/-- The frame-start check of one destination, row by row (R67, R70 to R78). ACTIVE with its active candidate not usable:
failover to the most preferred usable other candidate at delay D, or to FILLING. ACTIVE with it usable: AUTO reverts to the
most preferred candidate before it that is ready; with no revert the drift test re-seats a lapped stream, realigns one whose
fill is more than 64 from D, and leaves any other. PARKED with its output side running, and FILLING: the start onto the most
preferred usable candidate, or FILLING; any other PARKED one and an IDLE one are as they were. -/
def Obligations.FailoverTakesMostPreferred : Prop :=
  ∀ (sources : Vector Source 192) (e : RouteEntry) (running : Bool) (r : LiveRecord),
    let threshold (code : Fin 8) : Nat := if code.val = 0 then 512 else 64 * code.val
    let good (i : SourceIx) : Prop := (sources[i]).present = true
      ∧ (e.silenceWatch = true → (sources[i]).silentRun < threshold e.failCode)
    let ready (i : SourceIx) : Prop := good i
      ∧ threshold e.revertCode ≤ (if e.silenceWatch then (sources[i]).activeRun else (sources[i]).presentRun)
    let first (p : Nat → SourceIx → Prop) (b : Nat) (c : SourceIx) : Prop := e.candidates[b]? = some c ∧ p b c
      ∧ ∀ (b' : Nat) (c' : SourceIx), b' < b → e.candidates[b']? = some c' → ¬ p b' c'
    let noneGood : Prop := ∀ c ∈ e.candidates, ¬ good c
    let fill : Stream := .fill (if e.absenceFill = .hold then .hold r.lastOut else .silence)
    let t := check sources e running r
    (∀ a : Nat, r.state = .active → r.active = some a →
      ((∀ c : SourceIx, e.candidates[a]? = some c → ¬ good c) →
        (noneGood → t = { r.fadingTo fill with
          state := .filling, active := none
          counters := { r.counters with failovers := raise r.counters.failovers 1 } })
        ∧ ∀ (b : Nat) (c : SourceIx), first (fun _ c => good c) b c → t = { r.fadingTo (e.seated sources c) with
            active := some b
            counters := { r.counters with
              failovers := raise r.counters.failovers 1, reseats := raise r.counters.reseats 1 } })
      ∧ ∀ c₀ : SourceIx, e.candidates[a]? = some c₀ → good c₀ →
        (∀ (b : Nat) (c : SourceIx), e.policy = .auto → b < a → first (fun _ c => ready c) b c →
          t = { r.fadingTo (e.seated sources c) with
            active := some b
            counters := { r.counters with
              reverts := raise r.counters.reverts 1, reseats := raise r.counters.reseats 1 } })
        ∧ ∀ st : SourceStream, r.current = some (.source st) →
          (e.policy = .latched ∨ ∀ (b : Nat) (c : SourceIx), b < a → e.candidates[b]? = some c → ¬ ready c) →
          (8191 < st.fillIn sources → t = { r with
            old := some (.fill (.hold r.lastOut)), current := some (e.seated sources st.source), fade := 0
            counters := { r.counters with laps := raise r.counters.laps 1, reseats := raise r.counters.reseats 1 } })
          ∧ (st.fillIn sources ≤ 8191 → e.delay ≤ st.fillIn sources + 64 → st.fillIn sources ≤ e.delay + 64 → t = r)
          ∧ (st.fillIn sources ≤ 8191 → (st.fillIn sources + 64 < e.delay ∨ e.delay + 64 < st.fillIn sources) →
            t = { r.fadingTo (.source { st with
                readCount := (sources[st.source]).writeCount - BitVec.ofNat 24 e.delay, lastYield := none }) with
              counters := { r.counters with realigns := raise r.counters.realigns 1 } }))
    ∧ ((r.state = .filling ∨ (r.state = .parked ∧ running = true)) →
      (∀ (b : Nat) (c : SourceIx), first (fun _ c => good c) b c → t = { r.fadingTo (e.seated sources c) with
        state := .active, active := some b, counters := { r.counters with reseats := raise r.counters.reseats 1 } })
      ∧ (r.state = .filling → noneGood → t = r)
      ∧ (r.state = .parked → r.fade = 32 → noneGood → t = { r with
        state := .filling, active := none, current := some fill, old := none }))
    ∧ ((r.state = .idle ∨ (r.state = .parked ∧ running = false)) → t = r)

/-- Polarity, gain and crossfade as exact integer arithmetic (R93, R94, R96): −8388608 alone saturates when negated; gain
rounds halves towards positive infinity and saturates, unity changes nothing; a blend starts at the old value and stays
between the two. -/
def Obligations.ArithmeticIsExact : Prop :=
  (∀ x : Sample, polarity false x = x
    ∧ (polarity true x).toInt = (if x.toInt = -8388608 then 8388607 else -x.toInt))
  ∧ (∀ (g : Word) (x : Sample),
      (applyGain g x).toInt = max (-8388608) (min 8388607 ((x.toInt * (g.toNat : Int) + 8192) / 16384)))
  ∧ (∀ x : Sample, applyGain 16384 x = x ∧ applyGain 0 x = 0)
  ∧ ∀ (k : Nat) (old new : Sample), k < 32 →
      (blend k old new).toInt = (old.toInt * (32 - (k : Int)) + new.toInt * (k : Int) + 16) / 32
        ∧ min old.toInt new.toInt ≤ (blend k old new).toInt ∧ (blend k old new).toInt ≤ max old.toInt new.toInt
        ∧ blend 0 old new = old
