/-- The worked drift: e = 64 is left, e = 65 realigns, e = −65 moves the read count back. -/
theorem test_drift_worked :
    driftAllowed 544 480 = true ∧ driftAllowed 545 480 = false ∧ driftAllowed 415 480 = false
      ∧ driftAllowed 416 480 = true := by decide +kernel

/-- The worked lap: after the read the fill is 5999, k is 1 and laps and re-seats are one more. -/
theorem test_lap_worked :
    let sources := State.reset.sources.set 152 { Source.powerOn with writeCount := 20000, validSpan := 8192 }
    let e : RouteEntry := { liveEntry with candidates := [152], delay := 6000 }
    let r : LiveRecord := { LiveRecord.powerOn with
      state := .active, active := some 0, lastOut := 77
      current := some (makeStream 152 11000 16384 false false) }
    let t := (readOnce sources e r).1
    ((t.sourceStream.map (streamFill sources[152])) = some 5999 ∧ t.fade = 1)
      ∧ t.counters.laps = 1 ∧ t.counters.reseats = 1 ∧ t.lastOut = 77 := by decide +kernel

/-- The 32nd read of an IDLE destination's fade to silence hands on 3200 / 32 = 100 and leaves last output sample 0 (R96, R98). -/
theorem test_fade_to_silence_ends :
    let r : LiveRecord := { LiveRecord.powerOn with
      current := some (.fill .silence), old := some (.fill (.hold 3200)), fade := 31 }
    let t := readOnce State.reset.sources RouteEntry.powerOn r
    t.2 = ⟨100, false⟩ ∧ t.1.lastOut = 0 ∧ t.1.fade = 32 ∧ t.1.old = none := by decide +kernel

/-! ### 07 Embedding and the Line Arbiter -/

/-- Grants of lines 0 to 2 of the 48-word budget. -/
theorem test_grants_worked :
    grant 1 2 48 = 1 ∧ grant 1 2 12 = 1 ∧ grant 2 2 28 = 2 ∧ grant 2 2 8 = 0 ∧ grant 4 2 28 = 3 ∧ grant 4 2 0 = 0 := by
  decide +kernel

/-- Line 2 of the 48-word budget: pointer at group 3, depths 4, 4, 2 and 2 before placement, 1, 4, 2 and 0 after. -/
theorem test_line_two_depths :
    let depth (n : Nat) : List Instant := List.replicate n (Vector.replicate 4 ⟨0, false⟩)
    let placed := placeGroups { modes := Vector.replicate 4 .embedFull, budget := some 48 } 7 3
      #v[depth 4, depth 4, depth 2, depth 2] ⟨48, []⟩
    placed.1.map List.length = #v[1, 4, 2, 0] ∧ placed.2.room = 0 := by decide +kernel

/-- A budget of 32 to 256 words bounds a line of two 20-word packets. -/
theorem test_displaced_pass_packet :
    ((after (exec (.outputLineBuild 0) (withLane { buildingLane 1 [⟨none, List.replicate 20 1⟩, ⟨none, List.replicate 20 2⟩] with
      plan := { LanePlan.powerOn with budget := some 32 } }))).map fun t =>
        ((t.lanes[0]).counters.displaced, (t.lanes[0]).linkOut.take 21, (t.lanes[0]).replyTurn)) =
      some (1, List.replicate 20 1 ++ [0], .before) := by decide +kernel

/-! ### 08 Sound Ports -/

/-- The worked sink that stops: 148 free places take a truncated bundle, and none takes nothing. -/
theorem test_truncated_bundle :
    let bundle := soundBundle 0 37 (List.replicate 128 ⟨0, false⟩)
    (bundle.length = 259 ∧ (fitBundle 148 bundle).length = 148)
      ∧ (fitBundle 148 bundle).getLast? = some errorEndWord ∧ fitBundle 2 bundle = []
      ∧ (fitBundle 3 bundle).length = 3 ∧ fitBundle 259 bundle = bundle := by decide +kernel

/-- A good bundle of the worked run: count 21 after 18 is a gap, and the sources are present. -/
theorem test_bundle_gap_counted :
    ((after (exec (.stagingWordTaken 0) (withPort { Port.powerOn with
      inFifo := [endWord], staging := .body 1 21 1 (List.replicate 16 1) 16
      prevCount := #v[none, some 18, none, none] }))).map fun t =>
        ([136, 143, 144].map fun i : SourceIx => (t.sources[i].present, t.sources[i].gaps, t.sources[i].validSpan))) =
      some [(true, 1, 1), (true, 1, 1), (false, 0, 0)] := by decide +kernel

/-- R127, bundle taken first: the timer runs from the restart, and the expiry is still due. -/
theorem test_bundle_before_expiry :
    ((after (exec (.stagingWordTaken 0) (withPort { Port.powerOn with
      inFifo := [endWord], staging := .body 1 21 1 (List.replicate 16 1) 16
      absence := #v[none, some 2048, none, none], absenceDue := #v[false, true, false, false] }))).map fun t =>
        ((t.ports[0]).absence[1], (t.sources[136]).present, portDue 0 t.ports[0])) =
      some (some 0, true, [.channelAbsenceTimeout 0 1]) := by decide +kernel

/-- R127: the expiry, already due, is then taken; the channel ends absent with its timer running. -/
theorem test_expiry_after_bundle :
    let s : State := { withPort { Port.powerOn with
      absence := #v[none, some 0, none, none], absenceDue := #v[false, true, false, false] } with
      sources := State.reset.sources.set 136 { Source.powerOn with present := true } }
    ((after (step s)).map fun t => ((t.ports[0]).absence[1], (t.sources[136]).present, portDue 0 t.ports[0])) =
      some (some 0, false, []) := by decide +kernel

/-- R136: the second sample of a line waits behind the port frame that the first raised. -/
theorem test_sample_held_behind_frame :
    let x := clockSamples 2 { Port.powerOn with position := 1023, clock := .lane 0 }
    (x.position, x.heldSamples, x.frameDue) = (0, 1, true) := by decide +kernel

/-- R136: at a frame whose take changes the clock the new clock moves the position from 0 on; else the held sample falls. -/
theorem test_frame_changes_clock :
    let x : Port := { Port.powerOn with
      heldSamples := 1, frameDue := true, clock := .lane 0, plan := { PortPlan.powerOn with clock := .lane 0 } }
    let k : Take := { openedTake with state := .pending, scope := 8, plan := some (.port PortPlan.powerOn) }
    let position (take : Option Take) := (after (exec (.portFrame 0) { withPort x with take := take })).map fun t =>
      ((t.ports[0]).position, (t.ports[0]).heldSamples)
    position (some k) = some (0, 0) ∧ position none = some (1, 0) := by decide +kernel

/-- Two channels and a reply in a period with 300 free places: the first bundle whole, the second cut short to the 41 that are
left, no place for the reply (R133 to R135). -/
theorem test_period_of_two_channels :
    ((after (exec (.portPeriod 0) { withPort { Port.powerOn with
      transmit := .running, running := #v[true, false, true, false], outFifo := List.replicate 1748 endWord } with
      replies := [shortReply 8] })).map fun t =>
        ([0, 1748, 2006, 2007, 2047].map fun i => (t.ports[0]).outFifo[i]?,
          (t.ports[0]).counters.truncated, t.replies.length)) =
      some ([some endWord, some (startWord 0), some endWord, some (startWord 2), some errorEndWord], 1, 1) := by
  decide +kernel

/-- R123: on an empty queue the staging takes a waiting word before a station-clock sample passes; a disabled port's does not. -/
theorem test_staging_takes_waiting_word :
    let taken (enabled : Bool) := (after (step (withPort { Port.powerOn with
      receiveEnable := enabled, inFifo := [startWord 3, endWord] }))).map fun t =>
        ((t.ports[0]).staging, (t.ports[0]).inFifo.length, (t.ports[0]).position)
    taken true = some (.header 3, 1, 0) ∧ taken false = some (.idle, 2, 1) := by decide +kernel

/-- n above 64 and channel code 5 are discarded (the worked run). -/
theorem test_bundles_discarded :
    let discards (g : Staging) := ((after (exec (.stagingWordTaken 0) (withPort { Port.powerOn with
      inFifo := [endWord], staging := g }))).map fun t => (t.ports[0]).counters.discarded)
    discards (.body 3 0 65 [] 1040) = some 1 ∧ discards (.body 5 0 1 [] 16) = some 1 := by decide +kernel

/-! ### 09 Frame Count and Cadence -/

/-- The worked fractional lane: phase 3 follows 2 without a slip; 106 modulo 5 = 1 where 0 was due is a slip. -/
theorem test_phase_worked :
    (nextPhase false true 103 2 = 3 ∧ phaseSlips false true 103 2 = false)
      ∧ nextPhase false true 106 4 = 1 ∧ phaseSlips false true 106 4 = true := by decide +kernel

/-- RC and marks wrap from 59999 to 0 (R139, R141). -/
theorem test_count_wraps : nextCount 59999 = 0 ∧ nextCount 58 = 59 := by decide +kernel

/-! ### 10, 11: takes and control -/

/-- SET ROUTE clamps a delay and answers ADJUSTED (R152). -/
theorem test_route_delay_clamped :
    ((after (exec (.setRoute 0 9 [3, 0x0101, 0, 16384, 6001, 40]) { State.reset with take := some openedTake })).map
      fun t => (t.take.map fun k => k.latches.map fun c => (c.1, c.2.delay), t.replies.map Reply.payload)) =
      some (some [(3, 6000)], [[0x0100, 9, 0x21]]) := by decide +kernel

/-- A destination of another scope is OUT OF SCOPE (R152); a seventh undo record loses the oldest (R158). -/
theorem test_scope_and_undo_depth :
    ((after (exec (.setRoute 0 9 [16, 0x0101, 0, 16384, 480, 40]) { State.reset with take := some openedTake })).map
      fun t => t.replies.map Reply.payload) = some [[0x1200, 9, 0x21]]
      ∧ ((pushUndo pendingTake { State.reset with
          undo := Vector.replicate 10 (List.replicate 6 ⟨[], none⟩) }).undo[0]).map (fun u => u.entries.length) =
        [1, 0, 0, 0, 0, 0] := by decide +kernel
============
--- PROBLEM REQUIREMENTS ---
Out of the material above, output word for word the line with "grant 1 2 48", the line with "Sound Ports -/", and all lines between them, with nothing else.

--- EXERCISE ANSWER ---
    grant 1 2 48 = 1 ∧ grant 1 2 12 = 1 ∧ grant 2 2 28 = 2 ∧ grant 2 2 8 = 0 ∧ grant 4 2 28 = 3 ∧ grant 4 2 0 = 0 := by
  decide +kernel

/-- Line 2 of the 48-word budget: pointer at group 3, depths 4, 4, 2 and 2 before placement, 1, 4, 2 and 0 after. -/
theorem test_line_two_depths :
    let depth (n : Nat) : List Instant := List.replicate n (Vector.replicate 4 ⟨0, false⟩)
    let placed := placeGroups { modes := Vector.replicate 4 .embedFull, budget := some 48 } 7 3
      #v[depth 4, depth 4, depth 2, depth 2] ⟨48, []⟩
    placed.1.map List.length = #v[1, 4, 2, 0] ∧ placed.2.room = 0 := by decide +kernel

/-- A budget of 32 to 256 words bounds a line of two 20-word packets. -/
theorem test_displaced_pass_packet :
    ((after (exec (.outputLineBuild 0) (withLane { buildingLane 1 [⟨none, List.replicate 20 1⟩, ⟨none, List.replicate 20 2⟩] with
      plan := { LanePlan.powerOn with budget := some 32 } }))).map fun t =>
        ((t.lanes[0]).counters.displaced, (t.lanes[0]).linkOut.take 21, (t.lanes[0]).replyTurn)) =
      some (1, List.replicate 20 1 ++ [0], .before) := by decide +kernel

/-! ### 08 Sound Ports -/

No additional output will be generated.